Chondrodysplasia isn't really a disease. Its more of a genetic health condition with a predictable group of symptoms. Due to their long bodies and short legs Havanese can become dwarfs with careless breeding. Some of the tell tale signs are early cataracts, heart defects, joint deformation. Just because your Hav has bowed front legs doesn't mean he will be sick or deformed. It may never go beyond that. Just watch for joint pain and stiffness, and have his heart listened to during well check-ups at your vet. It only really matters if you were breeding or if it were very severe and your very young dog started having multiple health issues.
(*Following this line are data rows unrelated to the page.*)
-- ==== Sys2Proof/Laws/KeepWords.lean ====
section
/-! SUPPORT. Every state that comes out of a function keeps the canonical form of memory: the instruction words and the memory operations under them. Each lemma
`wf_f` says so of the function `f`. -/

namespace Sys2Proof.Machine

set_option linter.all false

/-! ## Control -/

theorem wf_checkPath (s : State) (c tag : Nat) (e : ExitTo) (h_s : Memory.wf s.ms.mem = true) :
    Memory.wf (checkPath s c tag e).ms.mem = true := by
  unfold checkPath
  (repeat' (first | (with_reducible assumption) | (with_reducible refine wf_discardYounger _ _ _ ?_) | (dsimp only) | split | (intro _)))

theorem wf_fireExit (s : State) (i : Issue) (e : ExitTo) (h_s : Memory.wf s.ms.mem = true) :
    Memory.wf (fireExit s i e).ms.mem = true := by
  unfold fireExit
  (repeat' (first | (with_reducible assumption) | (with_reducible refine wf_setSt _ _ _ ?_) | (with_reducible refine wf_modBlock _ _ _ _ ?_) | (with_reducible refine wf_checkPath _ _ _ _ ?_) | (dsimp only) | split | (intro _)))

theorem wf_exitTo (s : State) (i : Issue) (b : Block) (call : Bool) (a : W64) (h_s : Memory.wf s.ms.mem = true) :
    Memory.wf (exitTo s i b call a).ms.mem = true := by
  unfold exitTo
  (repeat' (first | (with_reducible assumption) | (with_reducible refine wf_fireExit _ _ _ ?_) | (with_reducible refine wf_recordFault _ _ _ _ ?_) | (dsimp only) | split | (intro _)))

theorem wf_exitReg (p : Pr) (call : Bool) (s : State) (h_s : Memory.wf s.ms.mem = true) :
    ∀ t, (exitReg p call s) = .next t → Memory.wf t.ms.mem = true := by
  unfold exitReg
  (repeat' (first | (with_reducible assumption) | (with_reducible refine wf_fire1 _ _ _ _ ?_ ?_ ?_) | (with_reducible refine wf_setSt _ _ _ ?_) | (with_reducible refine wf_exitTo _ _ _ _ _ ?_) | (with_reducible refine wf_kindFault _ _ ?_) | (with_reducible refine wf_next ?_) | (exact wf_fault _) | (dsimp only) | split | (intro _)))

theorem wf_execNop (s : State) (h_s : Memory.wf s.ms.mem = true) :
    ∀ t, (execNop s) = .next t → Memory.wf t.ms.mem = true := by
  unfold execNop
  (repeat' (first | (with_reducible assumption) | (with_reducible refine wf_withIssue _ _ ?_ ?_) | (with_reducible refine wf_setSt _ _ _ ?_) | (with_reducible refine wf_next ?_) | (exact wf_fault _) | (dsimp only) | split | (intro _)))

theorem wf_execExit (p : Pr) (_e : BitVec 3) (off : BitVec 20) (s : State) (h_s : Memory.wf s.ms.mem = true) :
    ∀ t, (execExit p _e off s) = .next t → Memory.wf t.ms.mem = true := by
  unfold execExit
  (repeat' (first | (with_reducible assumption) | (with_reducible refine wf_fire0 _ _ _ ?_ ?_) | (with_reducible refine wf_exitTo _ _ _ _ _ ?_) | (with_reducible refine wf_next ?_) | (exact wf_fault _) | (dsimp only) | split | (intro _)))
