theorem wf_packetEffect (s : State) (p q idx : Nat) (ws : List W64) (h_s : Memory.wf s.ms.mem = true) :
    Memory.wf (packetEffect s p q idx ws).ms.mem = true := by
  unfold packetEffect
  (repeat' (first | (with_reducible assumption) | (with_reducible refine wf_startLaunch _ _ _ _ _ ?_) | (with_reducible refine wf_readCounter _ _ _ _ _ ?_) | (with_reducible refine wf_startSignal _ _ _ _ _ ?_) | (with_reducible refine wf_startCopyb _ _ _ _ _ ?_) | (with_reducible refine wf_startPolicy _ _ _ _ _ ?_) | (with_reducible refine wf_startFwin _ _ _ _ _ ?_) | (with_reducible refine wf_startTlbinv _ _ _ _ _ ?_) | (with_reducible refine wf_startSeal _ _ _ _ _ _ ?_) | (with_reducible refine wf_startResume _ _ _ _ _ ?_) | (with_reducible refine wf_startMarker _ _ _ _ _ ?_) | (dsimp only) | split | (intro _)))

theorem wf_openPacket (s : State) (p q : Nat) (x : Queue) (ws : List W64) (h_s : Memory.wf s.ms.mem = true) :
    Memory.wf (openPacket s p q x ws).ms.mem = true := by
  unfold openPacket
  (repeat' (first | (with_reducible assumption) | (with_reducible refine wf_modQueue _ _ _ _ ?_) | (with_reducible refine wf_journalAdd _ _ _ _ _ ?_) | (dsimp only) | split | (intro _)))

theorem wf_beginPacket (s : State) (p q : Nat) (x : Queue) (ws : List W64) (h_s : Memory.wf s.ms.mem = true) :
    Memory.wf (beginPacket s p q x ws).ms.mem = true := by
  unfold beginPacket
  (repeat' (first | (with_reducible assumption) | (with_reducible refine wf_openPacket _ _ _ _ _ ?_) | (with_reducible refine wf_endFailed _ _ _ _ _ _ _ _ ?_) | (with_reducible refine wf_malformed _ _ _ _ _ _ ?_) | (with_reducible refine wf_packetEffect _ _ _ _ _ ?_) | (with_reducible refine wf_foldl (fun s a h => ?_) _ ?_) | (with_reducible refine wf_foldlM (fun s a h => ?_) _ ?_) | (dsimp only) | split | (intro _)))

theorem wf_failPacket (s : State) (p q : Nat) (x : Queue) (ws : List W64) (e : BitVec 8 × Nat) (h_s : Memory.wf s.ms.mem = true) :
    Memory.wf (failPacket s p q x ws e).ms.mem = true := by
  unfold failPacket
  (repeat' (first | (with_reducible assumption) | (with_reducible refine wf_openPacket _ _ _ _ _ ?_) | (with_reducible refine wf_stopQueue _ _ _ ?_) | (with_reducible refine wf_endDepwait _ _ _ _ _ ?_) | (with_reducible refine wf_deviceFault _ _ _ _ _ ?_) | (with_reducible refine wf_pkFault _ _ _ _ _ ?_) | (dsimp only) | split | (intro _)))

theorem wf_askQueue (p q : Nat) (s : State) (h_s : Memory.wf s.ms.mem = true) :
    Memory.wf (askQueue p q s).ms.mem = true := by
  unfold askQueue
  (repeat' (first | (with_reducible assumption) | (with_reducible refine wf_modQueue _ _ _ _ ?_) | (dsimp only) | split | (intro _)))

theorem wf_takePacket (s : State) (p q : Nat) (x : Queue) (ws : List W64) (h_s : Memory.wf s.ms.mem = true) :
    Memory.wf (takePacket s p q x ws).ms.mem = true := by
  unfold takePacket
  (repeat' (first | (with_reducible assumption) | (with_reducible refine wf_readWaits _ _ _ _ ?_ _ (by assumption)) | (with_reducible refine wf_waitHomes _ _ _ _ ?_ _ (by assumption)) | (with_reducible refine wf_timedWait _ _ _ _ _ ?_ ?_ ?_ _ (by assumption)) | (with_reducible refine wf_askQueue _ _ _ ?_) | (with_reducible refine wf_failPacket _ _ _ _ _ _ ?_) | (with_reducible refine wf_undelay _ _ ?_) | (with_reducible refine wf_beginPacket _ _ _ _ _ ?_) | (with_reducible refine wf_seenAll _ _ _ ?_) | (with_reducible refine wf_or ?_ ?_ _ (by assumption)) | (with_reducible refine wf_readWaits _ _ _ _ ?_) | (with_reducible refine wf_waitHomes _ _ _ _ ?_) | (dsimp only) | split | (intro _)))

theorem wf_startPacket (s : State) (p q ty : Nat) (h_s : Memory.wf s.ms.mem = true) :
    Memory.wf (startPacket s p q ty).ms.mem = true := by
  unfold startPacket
  (repeat' (first | (with_reducible assumption) | (with_reducible refine wf_modQueue _ _ _ _ ?_) | (with_reducible refine wf_stopQueue _ _ _ ?_) | (with_reducible refine wf_deviceFault _ _ _ _ _ ?_) | (with_reducible refine wf_readWaits _ _ _ _ ?_ _ (by assumption)) | (with_reducible refine wf_timedWait _ _ _ _ _ ?_ ?_ ?_ _ (by assumption)) | (with_reducible refine wf_askQueue _ _ _ ?_) | (with_reducible refine wf_takePacket _ _ _ _ _ ?_) | (with_reducible refine wf_seenAll _ _ _ ?_) | (dsimp only) | split | (intro _)))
I'm sure your little pup is just fine.


----------



## sandypaws (Aug 8, 2012)

Karen's explanation is right on! Tyler has bowed front legs and at 16 1/2 years old, he's never had any health issues attributed to the defect. He's been a very, very healthy dog. In fact, when he tore his ACL in August, I was told that he would develop arthritis in that joint and would probably have to take Rimadyl for the rest of his life. Well, so far that hasn't happened. He shows no stiffness or lameness in that or any other joint. I have had him on Cosequin DS for about 4-5 years now and perhaps that's what has helped him not develop any stiffness. The vet was happy and amazed. He does have compromised vision now, but that is age related and he does have a slight heart murmur which was first noticed about 3 years ago or so just before having his teeth cleaned. It has not impaired him in any way. He can still RLH and never has any symptoms. Hope my experience helps relieve you a bit.


----------



## Tom King (Aug 2, 2006)

There is no DNA test for it yet, but they do know what genes cause it. No one has come up with the funding to develop the test for it. Do a Google search for "canine FGF4 retrogene" and you should find information on it. It's caused by a doubling up of that gene.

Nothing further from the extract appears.